-- ==== Sys2Proof/Tests/Slice0.lean ====
section
/-! SUPPORT. The model's own tests: ill-formed commands are refused; single steps on small states, with results that the spec's text
gives; and for every statement with hypotheses, states and operands that meet them. -/

namespace Sys2Proof.Tests

set_option Elab.async false

open Sys2Proof Sys2Proof.Machine Sys2Proof.Claims

/-- The module after reset with Falyndi up, the bywash open and the first GiB of partition 0's addresses mapped. -/
def up : State :=
  let s := dSet (dSet State.reset (dk 0x1100 1) 2) (dk 0x2700 0xC) 0
  { s with mem := { s.mem with maps := [{ part := 0, va := 0, size := 2 ^ 30, addr := 0, tier := 2, owner := none }] } }

/-- A request on the management bus. -/
def bus : Req := { txid := 7, src := .bus { addr := 1, port := 2, slot := none, dest := eventAddr, destPort := orogusPort } }

/-- The request is no damaged datagram. -/
theorem bus_good : (∀ b : BusPath, bus.src ≠ .badBus b) = True := by simp [bus]

/-- A descriptor of sixteen words: opcode, SEQ, then further words. -/
def desc (opc seq : Nat) (l : List Word) : List Word :=
  let d := [BitVec.ofNat 64 (opc * 16 + 1), BitVec.ofNat 64 seq] ++ l
  d ++ List.replicate (16 - d.length) 0

/-- A command in flight on ring 0 of partition 0. -/
def fly (d : List Word) : InFlight :=
  blankFlight up 0 0 { pos := 0, desc := d, st := .accepted, order := 1, seg := none }

/-- `up` with one command in flight. -/
def flying (c : InFlight) : State := { up with hop := { up.hop with inflight := [c] } }

/-- Nothing stands in the way of a plan. -/
def clear (s : State) (c : InFlight) (p : Plan) : Bool :=
  match touched (withMaps s p.maps) { part := c.part, ring := c.ring } p with
  | .error _ => false
  | .ok t => !p.wait && !waitsTxn s c.ring && (t.reads ++ t.writes ++ p.far).all (fun x => !rowHeld s x.1 x.2 && !hostRange x.1 && !remoteAddr s x.1) &&
      (lostRead s (planReads t)).isNone && (toFetch s c t).isEmpty && (weirsClosed s c (t.reads ++ t.writes ++ p.far)).isEmpty &&
      s.hlth.injections.isEmpty

theorem clear_clear {s : State} {c : InFlight} {p : Plan} (h : clear s c p = true) : ∃ t, Clear s c.ring c p t := by
  unfold clear at h
  split at h
  · simp at h
  · rename_i t ht
    simp only [Bool.and_eq_true, Bool.not_eq_true', List.all_eq_true, List.isEmpty_iff, Option.isNone_iff_eq_none] at h
    obtain ⟨⟨⟨⟨⟨⟨h1, h2⟩, h3⟩, h4⟩, h5⟩, h6⟩, h7⟩ := h
    exact ⟨t, ht, h1, h2, fun x hx => (h3 x hx).1.1, fun x hx hh => absurd hh (by simp [(h3 x hx).1.2]),
      fun x hx hh => absurd hh (by simp [(h3 x hx).2]), h4, h5, h6, h7⟩

/-- Some state, command and accesses meet the hypotheses of a row. -/
def Meets (opc : Nat) (plan : State → InFlight → Plan) : Prop :=
  ∃ s c t, Ready s 0 opc c ∧ queueAhead s c.desc c.order = false ∧ Clear s 0 c (viewed plan s c) t

theorem meets (opc : Nat) (plan : State → InFlight → Plan) (l : List Word) (h1 : opcOf (desc opc 1 l) = opc)
    (h2 : (queueAhead (flying (fly (desc opc 1 l))) (desc opc 1 l) (fly (desc opc 1 l)).order = false) ∧
      clear (flying (fly (desc opc 1 l))) (fly (desc opc 1 l)) (viewed plan (flying (fly (desc opc 1 l))) (fly (desc opc 1 l))) = true) :
    Meets opc plan :=
  (clear_clear h2.2).elim (fun t ht => ⟨flying (fly (desc opc 1 l)), fly (desc opc 1 l), t, ⟨rfl, h1, rfl, rfl, rfl⟩, h2.1, ht⟩)

/-! ### The machine, rings and the hopper -/

/-- `up` with the given rings. -/
def ringed (l : List (Nat × Ring)) : State := { up with hop := { up.hop with rings := l } }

• [Assignment]:
Look above for the line with "clear (flying (fly"; retype exactly that line, every line after it up to the line with "Meets opc plan", and that line too, nothing else.

• [Solution below]:
      clear (flying (fly (desc opc 1 l))) (fly (desc opc 1 l)) (viewed plan (flying (fly (desc opc 1 l))) (fly (desc opc 1 l))) = true) :
    Meets opc plan :=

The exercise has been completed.